• WHAT TO PRODUCE: In the records below, find the line containing "row Y14. -/" and the line containing "0x78]) := by decide"; please repeat exactly the lines from one to the other, both included, and nothing more.

(Recorded data)
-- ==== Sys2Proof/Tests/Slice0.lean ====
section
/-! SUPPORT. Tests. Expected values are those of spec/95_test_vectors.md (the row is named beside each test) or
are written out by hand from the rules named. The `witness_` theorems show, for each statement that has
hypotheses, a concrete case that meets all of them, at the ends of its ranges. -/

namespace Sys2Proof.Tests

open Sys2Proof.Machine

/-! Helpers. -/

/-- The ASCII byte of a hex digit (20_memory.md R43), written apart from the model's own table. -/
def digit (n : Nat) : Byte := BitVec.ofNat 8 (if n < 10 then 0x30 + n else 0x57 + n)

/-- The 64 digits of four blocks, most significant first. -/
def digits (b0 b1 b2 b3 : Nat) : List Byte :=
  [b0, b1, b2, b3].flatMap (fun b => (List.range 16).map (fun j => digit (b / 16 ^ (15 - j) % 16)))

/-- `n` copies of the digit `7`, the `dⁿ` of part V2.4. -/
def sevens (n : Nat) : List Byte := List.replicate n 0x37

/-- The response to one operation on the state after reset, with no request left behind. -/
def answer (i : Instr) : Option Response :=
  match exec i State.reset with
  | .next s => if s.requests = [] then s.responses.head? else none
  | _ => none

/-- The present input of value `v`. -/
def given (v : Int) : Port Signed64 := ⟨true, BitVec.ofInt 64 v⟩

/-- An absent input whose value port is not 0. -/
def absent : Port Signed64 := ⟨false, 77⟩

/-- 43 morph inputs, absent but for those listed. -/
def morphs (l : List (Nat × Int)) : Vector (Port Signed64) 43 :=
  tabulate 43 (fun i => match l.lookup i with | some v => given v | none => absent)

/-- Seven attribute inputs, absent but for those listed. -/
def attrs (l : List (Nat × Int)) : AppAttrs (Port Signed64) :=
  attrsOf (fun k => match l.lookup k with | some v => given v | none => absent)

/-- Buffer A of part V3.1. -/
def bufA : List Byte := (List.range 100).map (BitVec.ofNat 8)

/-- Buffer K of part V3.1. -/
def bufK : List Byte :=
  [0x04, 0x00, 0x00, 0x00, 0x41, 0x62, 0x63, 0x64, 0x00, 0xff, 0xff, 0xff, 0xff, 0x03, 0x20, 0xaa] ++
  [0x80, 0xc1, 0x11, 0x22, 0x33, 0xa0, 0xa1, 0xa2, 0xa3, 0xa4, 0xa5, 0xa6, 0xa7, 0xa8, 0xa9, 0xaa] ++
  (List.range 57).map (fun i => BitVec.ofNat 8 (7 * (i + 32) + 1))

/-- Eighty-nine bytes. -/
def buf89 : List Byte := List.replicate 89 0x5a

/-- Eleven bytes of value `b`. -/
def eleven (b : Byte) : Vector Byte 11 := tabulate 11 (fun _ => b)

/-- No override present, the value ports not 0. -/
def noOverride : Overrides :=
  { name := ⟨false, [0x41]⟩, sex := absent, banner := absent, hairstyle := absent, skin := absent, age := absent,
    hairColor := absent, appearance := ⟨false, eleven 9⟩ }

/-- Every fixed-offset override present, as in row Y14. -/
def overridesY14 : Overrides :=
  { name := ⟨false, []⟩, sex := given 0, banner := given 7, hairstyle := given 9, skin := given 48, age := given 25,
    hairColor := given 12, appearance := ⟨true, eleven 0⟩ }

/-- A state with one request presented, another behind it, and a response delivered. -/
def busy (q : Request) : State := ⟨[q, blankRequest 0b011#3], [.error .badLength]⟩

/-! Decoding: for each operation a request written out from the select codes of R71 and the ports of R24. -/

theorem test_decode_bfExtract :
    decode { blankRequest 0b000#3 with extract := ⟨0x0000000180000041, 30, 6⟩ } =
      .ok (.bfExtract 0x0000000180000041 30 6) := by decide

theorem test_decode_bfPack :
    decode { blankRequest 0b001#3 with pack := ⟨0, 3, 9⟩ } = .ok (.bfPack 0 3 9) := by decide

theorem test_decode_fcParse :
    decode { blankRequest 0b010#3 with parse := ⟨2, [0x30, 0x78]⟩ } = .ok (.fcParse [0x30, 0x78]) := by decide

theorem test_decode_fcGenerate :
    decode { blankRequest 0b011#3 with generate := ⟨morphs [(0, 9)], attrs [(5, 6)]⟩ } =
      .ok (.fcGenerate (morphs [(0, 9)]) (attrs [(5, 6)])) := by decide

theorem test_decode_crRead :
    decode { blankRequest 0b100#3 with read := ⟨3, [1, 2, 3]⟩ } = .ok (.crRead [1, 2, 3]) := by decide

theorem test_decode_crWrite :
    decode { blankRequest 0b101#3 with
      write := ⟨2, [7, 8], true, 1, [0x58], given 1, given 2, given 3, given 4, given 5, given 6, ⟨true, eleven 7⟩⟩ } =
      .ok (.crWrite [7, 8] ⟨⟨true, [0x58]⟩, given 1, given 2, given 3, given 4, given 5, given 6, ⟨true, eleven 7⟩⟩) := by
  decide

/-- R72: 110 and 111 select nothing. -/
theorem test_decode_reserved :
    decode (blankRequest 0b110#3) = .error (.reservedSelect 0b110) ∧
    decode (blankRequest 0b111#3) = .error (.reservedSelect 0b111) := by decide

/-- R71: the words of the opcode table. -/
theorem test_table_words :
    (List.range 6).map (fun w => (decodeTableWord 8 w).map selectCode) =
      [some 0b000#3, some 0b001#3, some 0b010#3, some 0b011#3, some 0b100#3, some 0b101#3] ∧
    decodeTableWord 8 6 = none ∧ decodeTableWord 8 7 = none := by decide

• RESPONSE AREA:
/-- Every fixed-offset override present, as in row Y14. -/
def overridesY14 : Overrides :=
  { name := ⟨false, []⟩, sex := given 0, banner := given 7, hairstyle := given 9, skin := given 48, age := given 25,
    hairColor := given 12, appearance := ⟨true, eleven 0⟩ }

/-- A state with one request presented, another behind it, and a response delivered. -/
def busy (q : Request) : State := ⟨[q, blankRequest 0b011#3], [.error .badLength]⟩

/-! Decoding: for each operation a request written out from the select codes of R71 and the ports of R24. -/

theorem test_decode_bfExtract :
    decode { blankRequest 0b000#3 with extract := ⟨0x0000000180000041, 30, 6⟩ } =
      .ok (.bfExtract 0x0000000180000041 30 6) := by decide

theorem test_decode_bfPack :
    decode { blankRequest 0b001#3 with pack := ⟨0, 3, 9⟩ } = .ok (.bfPack 0 3 9) := by decide

theorem test_decode_fcParse :
    decode { blankRequest 0b010#3 with parse := ⟨2, [0x30, 0x78]⟩ } = .ok (.fcParse [0x30, 0x78]) := by decide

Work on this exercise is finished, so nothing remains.